> **Task description**
Read the listing and extract each line that includes the word "Byte".
-- Opening Marker --
-- ==== Sys2Proof/Laws/State.lean ====
section
/-! SUPPORT. What each primitive update of the state leaves alone, one lemma per field, and what a read of
the record it writes gives. -/

namespace Sys2Proof.Machine

variable (s : State) (k j a u n : Nat) (t : Team) (c : Crew) (x : CoreSt) (g : Grid) (y : Ctx) (z : Dom)
  (b : CopyByte) (bs : List Byte) (v : DWord) (r : PathRef) (p : Path) (ft : Team → Team) (fp : Path → Path)
  (d : SReg) (e : PReg) (m : Mask) (st : BitVec 7) (w : Wait) (rw : RegWrite)

/-! ### setTeam -/

@[simp] theorem State.setTeam_mem : (s.setTeam k t).mem = s.mem := rfl
@[simp] theorem State.setTeam_poison : (s.setTeam k t).poison = s.poison := rfl
@[simp] theorem State.setTeam_vcopy : (s.setTeam k t).vcopy = s.vcopy := rfl
@[simp] theorem State.setTeam_vspans : (s.setTeam k t).vspans = s.vspans := rfl
@[simp] theorem State.setTeam_copies : (s.setTeam k t).copies = s.copies := rfl
@[simp] theorem State.setTeam_l1own : (s.setTeam k t).l1own = s.l1own := rfl
@[simp] theorem State.setTeam_hostL2 : (s.setTeam k t).hostL2 = s.hostL2 := rfl
@[simp] theorem State.setTeam_hostWr : (s.setTeam k t).hostWr = s.hostWr := rfl
@[simp] theorem State.setTeam_hostWaits : (s.setTeam k t).hostWaits = s.hostWaits := rfl
@[simp] theorem State.setTeam_flight : (s.setTeam k t).flight = s.flight := rfl
@[simp] theorem State.setTeam_pend : (s.setTeam k t).pend = s.pend := rfl
@[simp] theorem State.setTeam_late : (s.setTeam k t).late = s.late := rfl
@[simp] theorem State.setTeam_reqs : (s.setTeam k t).reqs = s.reqs := rfl
@[simp] theorem State.setTeam_tlb : (s.setTeam k t).tlb = s.tlb := rfl
@[simp] theorem State.setTeam_atc : (s.setTeam k t).atc = s.atc := rfl
@[simp] theorem State.setTeam_atsOut : (s.setTeam k t).atsOut = s.atsOut := rfl
@[simp] theorem State.setTeam_prqOut : (s.setTeam k t).prqOut = s.prqOut := rfl
@[simp] theorem State.setTeam_hostFails : (s.setTeam k t).hostFails = s.hostFails := rfl
@[simp] theorem State.setTeam_firn : (s.setTeam k t).firn = s.firn := rfl
@[simp] theorem State.setTeam_crews : (s.setTeam k t).crews = s.crews := rfl
@[simp] theorem State.setTeam_cores : (s.setTeam k t).cores = s.cores := rfl
@[simp] theorem State.setTeam_engines : (s.setTeam k t).engines = s.engines := rfl
@[simp] theorem State.setTeam_collIn : (s.setTeam k t).collIn = s.collIn := rfl
@[simp] theorem State.setTeam_grids : (s.setTeam k t).grids = s.grids := rfl
@[simp] theorem State.setTeam_carts : (s.setTeam k t).carts = s.carts := rfl
@[simp] theorem State.setTeam_expect : (s.setTeam k t).expect = s.expect := rfl
@[simp] theorem State.setTeam_saved : (s.setTeam k t).saved = s.saved := rfl
@[simp] theorem State.setTeam_allocReqs : (s.setTeam k t).allocReqs = s.allocReqs := rfl
@[simp] theorem State.setTeam_csr : (s.setTeam k t).csr = s.csr := rfl
@[simp] theorem State.setTeam_ctxs : (s.setTeam k t).ctxs = s.ctxs := rfl
@[simp] theorem State.setTeam_wqs : (s.setTeam k t).wqs = s.wqs := rfl
@[simp] theorem State.setTeam_seen : (s.setTeam k t).seen = s.seen := rfl
@[simp] theorem State.setTeam_lastq : (s.setTeam k t).lastq = s.lastq := rfl
@[simp] theorem State.setTeam_regions : (s.setTeam k t).regions = s.regions := rfl
@[simp] theorem State.setTeam_mship : (s.setTeam k t).mship = s.mship := rfl
@[simp] theorem State.setTeam_regionsNext : (s.setTeam k t).regionsNext = s.regionsNext := rfl
@[simp] theorem State.setTeam_doms : (s.setTeam k t).doms = s.doms := rfl
@[simp] theorem State.setTeam_scheds : (s.setTeam k t).scheds = s.scheds := rfl
@[simp] theorem State.setTeam_sems : (s.setTeam k t).sems = s.sems := rfl
@[simp] theorem State.setTeam_semReqs : (s.setTeam k t).semReqs = s.semReqs := rfl
@[simp] theorem State.setTeam_frzReqs : (s.setTeam k t).frzReqs = s.frzReqs := rfl
@[simp] theorem State.setTeam_frzCtx : (s.setTeam k t).frzCtx = s.frzCtx := rfl
@[simp] theorem State.setTeam_frzTsc : (s.setTeam k t).frzTsc = s.frzTsc := rfl
@[simp] theorem State.setTeam_iceCtx : (s.setTeam k t).iceCtx = s.iceCtx := rfl
@[simp] theorem State.setTeam_iceState : (s.setTeam k t).iceState = s.iceState := rfl
@[simp] theorem State.setTeam_iceTsc : (s.setTeam k t).iceTsc = s.iceTsc := rfl
@[simp] theorem State.setTeam_dieMsgs : (s.setTeam k t).dieMsgs = s.dieMsgs := rfl
@[simp] theorem State.setTeam_completes : (s.setTeam k t).completes = s.completes := rfl
@[simp] theorem State.setTeam_stepNo : (s.setTeam k t).stepNo = s.stepNo := rfl
@[simp] theorem State.setTeam_stepOut : (s.setTeam k t).stepOut = s.stepOut := rfl
@[simp] theorem State.setTeam_stepState : (s.setTeam k t).stepState = s.stepState := rfl
@[simp] theorem State.setTeam_members : (s.setTeam k t).members = s.members := rfl
@[simp] theorem State.setTeam_arrived : (s.setTeam k t).arrived = s.arrived := rfl
@[simp] theorem State.setTeam_arrivals : (s.setTeam k t).arrivals = s.arrivals := rfl
@[simp] theorem State.setTeam_early : (s.setTeam k t).early = s.early := rfl
@[simp] theorem State.setTeam_handed : (s.setTeam k t).handed = s.handed := rfl
@[simp] theorem State.setTeam_aliveAt : (s.setTeam k t).aliveAt = s.aliveAt := rfl
@[simp] theorem State.setTeam_decision : (s.setTeam k t).decision = s.decision := rfl
@[simp] theorem State.setTeam_queried : (s.setTeam k t).queried = s.queried := rfl
@[simp] theorem State.setTeam_asked : (s.setTeam k t).asked = s.asked := rfl
@[simp] theorem State.setTeam_failures : (s.setTeam k t).failures = s.failures := rfl
@[simp] theorem State.setTeam_dq : (s.setTeam k t).dq = s.dq := rfl
@[simp] theorem State.setTeam_dqd : (s.setTeam k t).dqd = s.dqd := rfl
@[simp] theorem State.setTeam_dqSer : (s.setTeam k t).dqSer = s.dqSer := rfl
@[simp] theorem State.setTeam_owed : (s.setTeam k t).owed = s.owed := rfl
@[simp] theorem State.setTeam_busy : (s.setTeam k t).busy = s.busy := rfl
@[simp] theorem State.setTeam_pqd : (s.setTeam k t).pqd = s.pqd := rfl
@[simp] theorem State.setTeam_portup : (s.setTeam k t).portup = s.portup := rfl
@[simp] theorem State.setTeam_drops : (s.setTeam k t).drops = s.drops := rfl
@[simp] theorem State.setTeam_seenSeq : (s.setTeam k t).seenSeq = s.seenSeq := rfl
@[simp] theorem State.setTeam_answers : (s.setTeam k t).answers = s.answers := rfl
@[simp] theorem State.setTeam_podOut : (s.setTeam k t).podOut = s.podOut := rfl
@[simp] theorem State.setTeam_tsc : (s.setTeam k t).tsc = s.tsc := rfl
@[simp] theorem State.setTeam_sub : (s.setTeam k t).sub = s.sub := rfl
@[simp] theorem State.setTeam_locked : (s.setTeam k t).locked = s.locked := rfl
@[simp] theorem State.setTeam_slew : (s.setTeam k t).slew = s.slew := rfl
@[simp] theorem State.setTeam_slewTicks : (s.setTeam k t).slewTicks = s.slewTicks := rfl
@[simp] theorem State.setTeam_die0 : (s.setTeam k t).die0 = s.die0 := rfl
@[simp] theorem State.setTeam_die1 : (s.setTeam k t).die1 = s.die1 := rfl
@[simp] theorem State.setTeam_hostUp0 : (s.setTeam k t).hostUp0 = s.hostUp0 := rfl
@[simp] theorem State.setTeam_hostUp1 : (s.setTeam k t).hostUp1 = s.hostUp1 := rfl
@[simp] theorem State.setTeam_power : (s.setTeam k t).power = s.power := rfl
@[simp] theorem State.setTeam_resetn : (s.setTeam k t).resetn = s.resetn := rfl
@[simp] theorem State.setTeam_boot : (s.setTeam k t).boot = s.boot := rfl
@[simp] theorem State.setTeam_flash : (s.setTeam k t).flash = s.flash := rfl
@[simp] theorem State.setTeam_staged0 : (s.setTeam k t).staged0 = s.staged0 := rfl
@[simp] theorem State.setTeam_staged1 : (s.setTeam k t).staged1 = s.staged1 := rfl
@[simp] theorem State.setTeam_fuseSvn : (s.setTeam k t).fuseSvn = s.fuseSvn := rfl
@[simp] theorem State.setTeam_meas : (s.setTeam k t).meas = s.meas := rfl
@[simp] theorem State.setTeam_rails : (s.setTeam k t).rails = s.rails := rfl
@[simp] theorem State.setTeam_runSvn : (s.setTeam k t).runSvn = s.runSvn := rfl
@[simp] theorem State.setTeam_nextGrid : (s.setTeam k t).nextGrid = s.nextGrid := rfl
@[simp] theorem State.setTeam_nextTok : (s.setTeam k t).nextTok = s.nextTok := rfl
@[simp] theorem State.setTeam_nextCrew : (s.setTeam k t).nextCrew = s.nextCrew := rfl
@[simp] theorem State.setTeam_nextSer : (s.setTeam k t).nextSer = s.nextSer := rfl
@[simp] theorem State.setTeam_fresh : (s.setTeam k t).fresh = s.fresh := rfl
@[simp] theorem State.setTeam_out : (s.setTeam k t).out = s.out := rfl
@[simp] theorem State.setTeam_agenda : (s.setTeam k t).agenda = s.agenda := rfl
@[simp] theorem State.setTeam_cur : (s.setTeam k t).cur = s.cur := rfl
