-- ==== Sys2Proof/Laws/PerInstr.lean ====
section
/-! SUPPORT. A statement made for every instruction: the shape of its encoding. -/

namespace Sys2Proof.Laws

/-- An event has no words and is not well-formed; the words of any other instruction are as many as its leading
opcode says (R130), and the leading word of a well-formed one is no clause header (R120). -/
def Encoded.Statement (i : Instr) : Prop :=
  (encode i = [] ∧ i.wf = false) ∨
    ∃ w rest, encode i = w :: rest ∧ (i.wf = true → isHeader w = false ∧ wordsOf w = rest.length + 1)

theorem opOf_append (op : Byte) (x : BitVec 24) : opOf ((op ++ x : BitVec (8 + 24)) : Word) = op := by
  apply BitVec.eq_of_getLsbD_eq
  intro i hi
  have h := BitVec.getLsbD_append (x := op) (y := x) (i := 24 + i)
  rw [if_neg (by omega), show 24 + i - 24 = i by omega] at h
  simp only [opOf, BitVec.getLsbD_extractLsb', hi, decide_true, Bool.true_and]
  exact h

theorem opOf_mkWord (op d a b : Byte) : opOf (mkWord op d a b) = op := by
  apply BitVec.eq_of_getLsbD_eq
  intro i hi
  have h1 := BitVec.getLsbD_append (x := op ++ d ++ a) (y := b) (i := 24 + i)
  have h2 := BitVec.getLsbD_append (x := op ++ d) (y := a) (i := 16 + i)
  have h3 := BitVec.getLsbD_append (x := op) (y := d) (i := 8 + i)
  rw [if_neg (by omega), show 24 + i - 8 = 16 + i by omega, h2, if_neg (by omega), show 16 + i - 8 = 8 + i by omega, h3,
    if_neg (by omega), show 8 + i - 8 = i by omega] at h1
  simp only [opOf, mkWord, BitVec.getLsbD_extractLsb', hi, decide_true, Bool.true_and]
  exact h1

theorem isHeader_eq (w : Word) : isHeader w = ((opOf w).extractLsb' 4 4 == 0xF) := by
  have h : w.extractLsb' 28 4 = (opOf w).extractLsb' 4 4 := by
    apply BitVec.eq_of_getLsbD_eq
    intro i hi
    simp [opOf, hi, show 4 + i < 8 by omega, show 24 + (4 + i) = 28 + i by omega]
  rw [isHeader, h]

theorem Encoded.ofWord {i : Instr} {w : Word} {rest : List Word} (v : Word) (h : encode i = w :: rest) (e : opOf w = opOf v)
    (hv : isHeader v = false ∧ wordsOf v = rest.length + 1) : Encoded.Statement i :=
  .inr ⟨w, rest, h, fun _ => by rw [isHeader_eq, wordsOf, e]; rwa [isHeader_eq, wordsOf] at hv⟩

theorem Encoded.ofA {i : Instr} {op d a b : Byte} (h : encode i = encA op d a b)
    (hv : isHeader (mkWord op 0 0 0) = false ∧ wordsOf (mkWord op 0 0 0) = 1) : Encoded.Statement i :=
  Encoded.ofWord _ h (by rw [opOf_mkWord, opOf_mkWord]) hv

theorem Encoded.ofL {i : Instr} {op d a b : Byte} {lit : Word} (h : encode i = encL op d a b lit)
    (hv : isHeader (mkWord op 0 0 0) = false ∧ wordsOf (mkWord op 0 0 0) = 2) : Encoded.Statement i :=
  Encoded.ofWord _ h (by rw [opOf_mkWord, opOf_mkWord]) hv

theorem Encoded.ofEvent {i : Instr} (h : encode i = []) (hw : i.wf = false) : Encoded.Statement i := .inl ⟨h, hw⟩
-- Closing Marker --
> **Answer for this exercise**
  (b : CopyByte) (bs : List Byte) (v : DWord) (r : PathRef) (p : Path) (ft : Team → Team) (fp : Path → Path)
theorem opOf_append (op : Byte) (x : BitVec 24) : opOf ((op ++ x : BitVec (8 + 24)) : Word) = op := by
theorem opOf_mkWord (op d a b : Byte) : opOf (mkWord op d a b) = op := by
theorem Encoded.ofA {i : Instr} {op d a b : Byte} (h : encode i = encA op d a b)
theorem Encoded.ofL {i : Instr} {op d a b : Byte} {lit : Word} (h : encode i = encL op d a b lit)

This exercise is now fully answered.